Department of Chemistry, Faculty of Science, University of Jordan, Amman, Jordan.
J Comput Chem. 2011 Feb;32(3):463-82. doi: 10.1002/jcc.21635. Epub 2010 Aug 20.
Glycosidases, including β-D-galactosidase, are involved in a variety of metabolic disorders, such as diabetes, viral or bacterial infections, and cancer. Accordingly, we were prompted to find new β-D-galactosidase inhibitors. Towards this end, we scanned the pharmacophoric space of this enzyme using a set of 41 known inhibitors. Genetic algorithm and multiple linear regression analyses were used to select an optimal combination of pharmacophoric models and physicochemical descriptors to yield self-consistent and predictive quantitative structure-activity relationship (QSAR). Five pharmacophores emerged in the QSAR equations suggesting the existence of more than one binding mode accessible to ligands within β-D-galactosidase pocket. The successful pharmacophores were complemented with strict shape constraints in an attempt to optimize their receiver-operating characteristic curve profiles. The validity of the QSAR equations and the associated pharmacophoric models were experimentally established by the identification of several β-D-galactosidase inhibitors retrieved via in silico search of two structural databases: the National Cancer Institute list of compounds and our in house built structural database of established drugs and agrochemicals.

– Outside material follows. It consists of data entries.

@[simp] theorem keysOf_renewSlide (r : PageRef) :
    keysOf (Machine.renewSlide r s) = keysOf s := by
  simp only [Machine.renewSlide]
  simp

@[simp] theorem keysOf_emptySlideBand (silent : Bool) :
    keysOf (Machine.emptySlideBand silent s) = keysOf s := keysOf_foldl _ (fun t r => keysOf_removeEntry t r _) _ _

@[simp] theorem keysOf_examineEntry (r : PageRef) :
    keysOf (Machine.examineEntry s r) = keysOf s := by
  simp only [Machine.examineEntry]
  (repeat' split) <;> simp

@[simp] theorem keysOf_stackField :
    keysOf (Machine.stackField s) = keysOf s := keysOf_foldl _ (fun t r => keysOf_examineEntry t r) _ _

@[simp] theorem keysOf_stackLoaded (r : PageRef) :
    keysOf (Machine.stackLoaded r s) = keysOf s := by
  simp only [Machine.stackLoaded]
  (repeat' split) <;> simp

@[simp] theorem keysOf_eraseStack (o : Owner) :
    keysOf (Machine.eraseStack o s) = keysOf s := by
  unfold eraseStack
  rw [keysOf_foldl _ (fun t r => keysOf_removeEntry t r _), keysOf_setFrames]

/-! ## Slide Sequencer -/

@[simp] theorem keysOf_seqNotice (kind : NoticeKind) (page : Option PageRef) (code : Half) :
    keysOf (Machine.seqNotice kind page code s) = keysOf s := by
  simp only [Machine.seqNotice]
  simp []

@[simp] theorem keysOf_wantPage (r : PageRef) :
    keysOf (Machine.wantPage r s) = keysOf s := by
  simp only [Machine.wantPage]
  (repeat' split) <;> simp []

@[simp] theorem keysOf_wantNone :
    keysOf (Machine.wantNone s) = keysOf s := by
  simp only [Machine.wantNone]
  (repeat' split) <;> simp []

@[simp] theorem keysOf_prefetch :
    keysOf (Machine.prefetch s) = keysOf s := by
  simp only [Machine.prefetch]
  (repeat' split) <;> simp []

@[simp] theorem keysOf_completeAdvance (code : Half) :
    keysOf (Machine.completeAdvance code s) = keysOf s := by
  simp only [Machine.completeAdvance]
  (repeat' split) <;> simp []

@[simp] theorem keysOf_bringInFull (r : PageRef) :
    keysOf (Machine.bringInFull r s) = keysOf s := by
  unfold bringInFull
  split
  · rfl
  · rename_i h; simp [keysOf_addSlide _ _ h]

@[simp] theorem keysOf_cutTo (shown : PageRef) (r : PageRef) :
    keysOf (Machine.cutTo shown r s) = keysOf s := by
  simp only [Machine.cutTo]
  simp []

@[simp] theorem keysOf_startTransition (shown : PageRef) (r : PageRef) (e : SlideEntry) :
    keysOf (Machine.startTransition shown r e s) = keysOf s := by
  unfold startTransition
  split
  · simp
  · split
    · simp
    · rename_i h; simp [keysOf_addIncoming _ _ _ h]

@[simp] theorem keysOf_tryBringIn :
    keysOf (Machine.tryBringIn s) = keysOf s := by
  simp only [Machine.tryBringIn]
  (repeat' split) <;> simp []

@[simp] theorem keysOf_moveTo (j : Nat) (back : Bool) :
    keysOf (Machine.moveTo j back s) = keysOf s := by
  simp only [Machine.moveTo]
  (repeat' split) <;> simp []

@[simp] theorem keysOf_resetSeq :
    keysOf (Machine.resetSeq s) = keysOf s := rfl

@[simp] theorem keysOf_stopShow (reason : Half) :
    keysOf (Machine.stopShow reason s) = keysOf s := by
  simp only [Machine.stopShow]
  simp []

@[simp] theorem keysOf_searchMove (back : Bool) :
    keysOf (Machine.searchMove back s) = keysOf s := by
  simp only [Machine.searchMove]
  (repeat' split) <;> simp []

@[simp] theorem keysOf_endTransition :
    keysOf (Machine.endTransition s) = keysOf s := by
  simp only [Machine.endTransition]
  (repeat' split) <;> simp []

@[simp] theorem keysOf_stepSettled (back : Bool) :
    keysOf (Machine.stepSettled back s) = keysOf s := by
  simp only [Machine.stepSettled]
  (repeat' split) <;> simp []

@[simp] theorem keysOf_stepShow (back : Bool) :
    keysOf (Machine.stepShow back s) = keysOf s := by
  simp only [Machine.stepShow]
  (repeat' split) <;> simp []

@[simp] theorem keysOf_pauseShow :
    keysOf (Machine.pauseShow s) = keysOf s := by
  simp only [Machine.pauseShow]
  (repeat' split) <;> simp []

@[simp] theorem keysOf_resumeShow :
    keysOf (Machine.resumeShow s) = keysOf s := by
  simp only [Machine.resumeShow]
  (repeat' split) <;> simp []

@[simp] theorem keysOf_togglePause :
    keysOf (Machine.togglePause s) = keysOf s := by
  simp only [Machine.togglePause]
  (repeat' split) <;> simp []

@[simp] theorem keysOf_slideOperation (op : Nat) :
    keysOf (Machine.slideOperation op s) = keysOf s := by
  simp only [Machine.slideOperation]
  (repeat' split) <;> simp []

@[simp] theorem keysOf_countSlideHold :
    keysOf (Machine.countSlideHold s) = keysOf s := by
  simp only [Machine.countSlideHold]
  (repeat' split) <;> simp []

@[simp] theorem keysOf_waitField  :
    keysOf (Machine.waitField s) = keysOf s := by
  simp only [Machine.waitField]
  (repeat' split) <;> simp

@[simp] theorem keysOf_sequencerField :
    keysOf (Machine.sequencerField s) = keysOf s := by
  simp only [Machine.sequencerField]
  (repeat' split) <;> simp []

@[simp] theorem keysOf_sequencerLoaded (r : PageRef) :
    keysOf (Machine.sequencerLoaded r s) = keysOf s := by
  simp only [Machine.sequencerLoaded]
  (repeat' split) <;> simp []

@[simp] theorem keysOf_heldPageGone (p : PageRef) :
    keysOf (Machine.heldPageGone p s) = keysOf s := by
  simp only [Machine.heldPageGone]
  (repeat' split) <;> simp []

@[simp] theorem keysOf_waitPageGone (p : PageRef) :
    keysOf (Machine.waitPageGone p s) = keysOf s := by
  simp only [Machine.waitPageGone]
  (repeat' split) <;> simp []

@[simp] theorem keysOf_transPageGone (p : PageRef) :
    keysOf (Machine.transPageGone p s) = keysOf s := by
  simp only [Machine.transPageGone]
  (repeat' split) <;> simp []

@[simp] theorem keysOf_slideGone (p : PageRef) :
    keysOf (Machine.slideGone p s) = keysOf s := by
  simp only [Machine.slideGone]
  (repeat' split) <;> simp []

@[simp] theorem keysOf_sequencerPageChanged (p : PageRef) :
    keysOf (Machine.sequencerPageChanged p s) = keysOf s := by
  simp only [Machine.sequencerPageChanged]
  (repeat' split) <;> simp []

@[simp] theorem keysOf_startShow (o : Owner) (list : Fin 2) (index : Nat) :
    keysOf (Machine.startShow o list index s) = keysOf s := by
  simp only [Machine.startShow]
  (repeat' split) <;> simp []

/-! ## Outcomes and activations -/

@[simp] theorem keysOf_pageFaultNotice (a : Acting) (code : Half) (detail : Word) :
    keysOf (Machine.pageFaultNotice a code detail s) = keysOf s := by
  simp only [Machine.pageFaultNotice]
  simp

@[simp] theorem keysOf_setVariable (v : Fin 16) (w : Word) :
    keysOf (Machine.setVariable v w s) = keysOf s := by
  simp only [Machine.setVariable]
  simp

@[simp] theorem keysOf_runOutcome (a : Acting) (x : Action) :
    keysOf (Machine.runOutcome a x s) = keysOf s := by
  unfold runOutcome
  dsimp only
  (repeat' split) <;> try simp
  exact keysOf_getD (fun u h => keysOf_callPage s _ _ h) (by simp)

@[simp] theorem keysOf_reportOutcome (a : Acting) (x : Action) (branch : Bool) (detail : Word) :
    keysOf (Machine.reportOutcome a x branch detail s) = keysOf s := by
  simp only [Machine.reportOutcome]
  (repeat' split) <;> simp

@[simp] theorem keysOf_finishActivation (k : Fin 6) (i : Nat) :
    keysOf (Machine.finishActivation k i s) = keysOf s := by
  simp only [Machine.finishActivation]
  (repeat' split) <;> simp

@[simp] theorem keysOf_completeActivation (k : Fin 6) :
    keysOf (Machine.completeActivation k s) = keysOf s := by
  simp only [Machine.completeActivation]
  (repeat' split) <;> simp

@[simp] theorem keysOf_beginActivation (k : Fin 6) (i : Nat) :
    keysOf (Machine.beginActivation k i s) = keysOf s := by
  simp only [Machine.beginActivation]
  (repeat' split) <;> simp

@[simp] theorem keysOf_countHold (k : Fin 6) :
    keysOf (Machine.countHold s k) = keysOf s := by
  simp only [Machine.countHold]
  (repeat' split) <;> simp

@[simp] theorem keysOf_setTimer (k : Fin 6) (timer : Half) (mark : Bool) :
    keysOf (Machine.setTimer k timer mark s) = keysOf s := by
  simp only [Machine.setTimer]
  simp

@[simp] theorem keysOf_expireTimeout (k : Fin 6) :
    keysOf (Machine.expireTimeout k s) = keysOf s := by
  simp only [Machine.expireTimeout]
  (repeat' split) <;> simp

@[simp] theorem keysOf_countTimeout (k : Fin 6) :
    keysOf (Machine.countTimeout s k) = keysOf s := by
  simp only [Machine.countTimeout]
  (repeat' split) <;> simp

@[simp] theorem keysOf_timeoutsField :
    keysOf (Machine.timeoutsField s) = keysOf s := by
  simp only [Machine.timeoutsField]
  (repeat' split) <;> simp

@[simp] theorem keysOf_reloadTimeout (k : Fin 6) :
    keysOf (Machine.reloadTimeout k s) = keysOf s := by
  simp only [Machine.reloadTimeout]
  simp

/-! ## Keys -/

@[simp] theorem keysOf_keyUnused (focus : Option PageRef) (k : Key) (reason : Word) :
    keysOf (Machine.keyUnused focus k reason s) = keysOf s := by
  simp only [Machine.keyUnused]
  simp

theorem keysOf_slideKey (focus : Option PageRef) (allowed : Bool) (k : Key) (act : State → State)
    (h : ∀ t, keysOf (act t) = keysOf t) : keysOf (slideKey focus allowed k act s) = keysOf s := by
  unfold slideKey
  split <;> simp [h]

@[simp] theorem keysOf_keyNoFocus (k : Key) :
    keysOf (Machine.keyNoFocus k s) = keysOf s := by
  simp only [Machine.keyNoFocus]
  (repeat' split) <;> simp [keysOf_slideKey]

@[simp] theorem keysOf_moveSelection (k : Fin 6) (d : PageDef) (dir : Direction) :
    keysOf (Machine.moveSelection k d dir s) = keysOf s := by
  simp only [Machine.moveSelection]
  (repeat' split) <;> simp

@[simp] theorem keysOf_enterKey (r : PageRef) (k : Fin 6) :
    keysOf (Machine.enterKey r k s) = keysOf s := by
  simp only [Machine.enterKey]
  (repeat' split) <;> simp

@[simp] theorem keysOf_backKey (r : PageRef) (d : PageDef) :
    keysOf (Machine.backKey r d s) = keysOf s := by
  simp only [Machine.backKey]
  (repeat' split) <;> simp

@[simp] theorem keysOf_keyOnPage (r : PageRef) (k : Fin 6) (d : PageDef) (key : Key) :
    keysOf (Machine.keyOnPage r k d key s) = keysOf s := by
  simp only [Machine.keyOnPage]
  (repeat' split) <;> simp [keysOf_slideKey]

@[simp] theorem keysOf_deliverKey (key : Key) :
    keysOf (Machine.deliverKey key s) = keysOf s := by
  simp only [Machine.deliverKey]
  (repeat' split) <;> simp

/-! ## Load done -/

@[simp] theorem keysOf_makeHeldEnable (k : Fin 6) (held : List (Byte × Bool)) (i : Nat) :
    keysOf (Machine.makeHeldEnable k held s i) = keysOf s := by
  simp only [Machine.makeHeldEnable]
  (repeat' split) <;> simp

@[simp] theorem keysOf_makeHeldEnables (k : Fin 6) (held : List (Byte × Bool)) :
    keysOf (Machine.makeHeldEnables k held s) = keysOf s := keysOf_foldl _ (fun t i => keysOf_makeHeldEnable t k held i) _ _

@[simp] theorem keysOf_makeReturnSel (k : Fin 6) (r : PageRef) :
    keysOf (Machine.makeReturnSel k r s) = keysOf s := by
  simp only [Machine.makeReturnSel]
  (repeat' split) <;> simp

@[simp] theorem keysOf_makeHeldSelect (k : Fin 6) (held : Option Byte) :
    keysOf (Machine.makeHeldSelect k held s) = keysOf s := by
  simp only [Machine.makeHeldSelect]
  (repeat' split) <;> simp

@[simp] theorem keysOf_loadDoneChanges (k : Fin 6) (r : PageRef) (asked : Bool) :
    keysOf (Machine.loadDoneChanges k r asked s) = keysOf s := by
  simp only [Machine.loadDoneChanges]
  (repeat' split) <;> simp

@[simp] theorem keysOf_placeLoaded (k : Fin 6) (r : PageRef) :
    keysOf (Machine.placeLoaded k r s) = keysOf s := by
  simp only [Machine.placeLoaded]
  (repeat' split) <;> simp

@[simp] theorem keysOf_autoShowPage (r : PageRef) :
    keysOf (Machine.autoShowPage r s) = keysOf s := keysOf_getD (fun u h => keysOf_showEntry s _ h) (by simp)

@[simp] theorem keysOf_stackRedefined (r : PageRef) (former : PageKind) :
    keysOf (Machine.stackRedefined r former s) = keysOf s := by
  simp only [Machine.stackRedefined]
  (repeat' split) <;> simp

end KeyQueue

end Sys2Proof.Machine
end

糖苷酶,包括β-D-半乳糖苷酶,参与多种代谢紊乱,如糖尿病、病毒或细菌感染和癌症。因此,我们试图寻找新的β-D-半乳糖苷酶抑制剂。为此,我们使用一组 41 种已知抑制剂扫描了该酶的药效团空间。遗传算法和多元线性回归分析用于选择最佳的药效团模型和物理化学描述符组合,以产生一致和可预测的定量构效关系(QSAR)。在 QSAR 方程中出现了五个药效团,表明配体在β-D-半乳糖苷酶口袋中存在不止一种可及的结合模式。成功的药效团与严格的形状约束相结合,试图优化它们的接收器操作特性曲线轮廓。通过在两个结构数据库(国家癌症研究所化合物列表和我们内部构建的已建立药物和农用化学品结构数据库)中进行计算机搜索,识别出几种β-D-半乳糖苷酶抑制剂,从而实验验证了 QSAR 方程和相关药效团模型的有效性。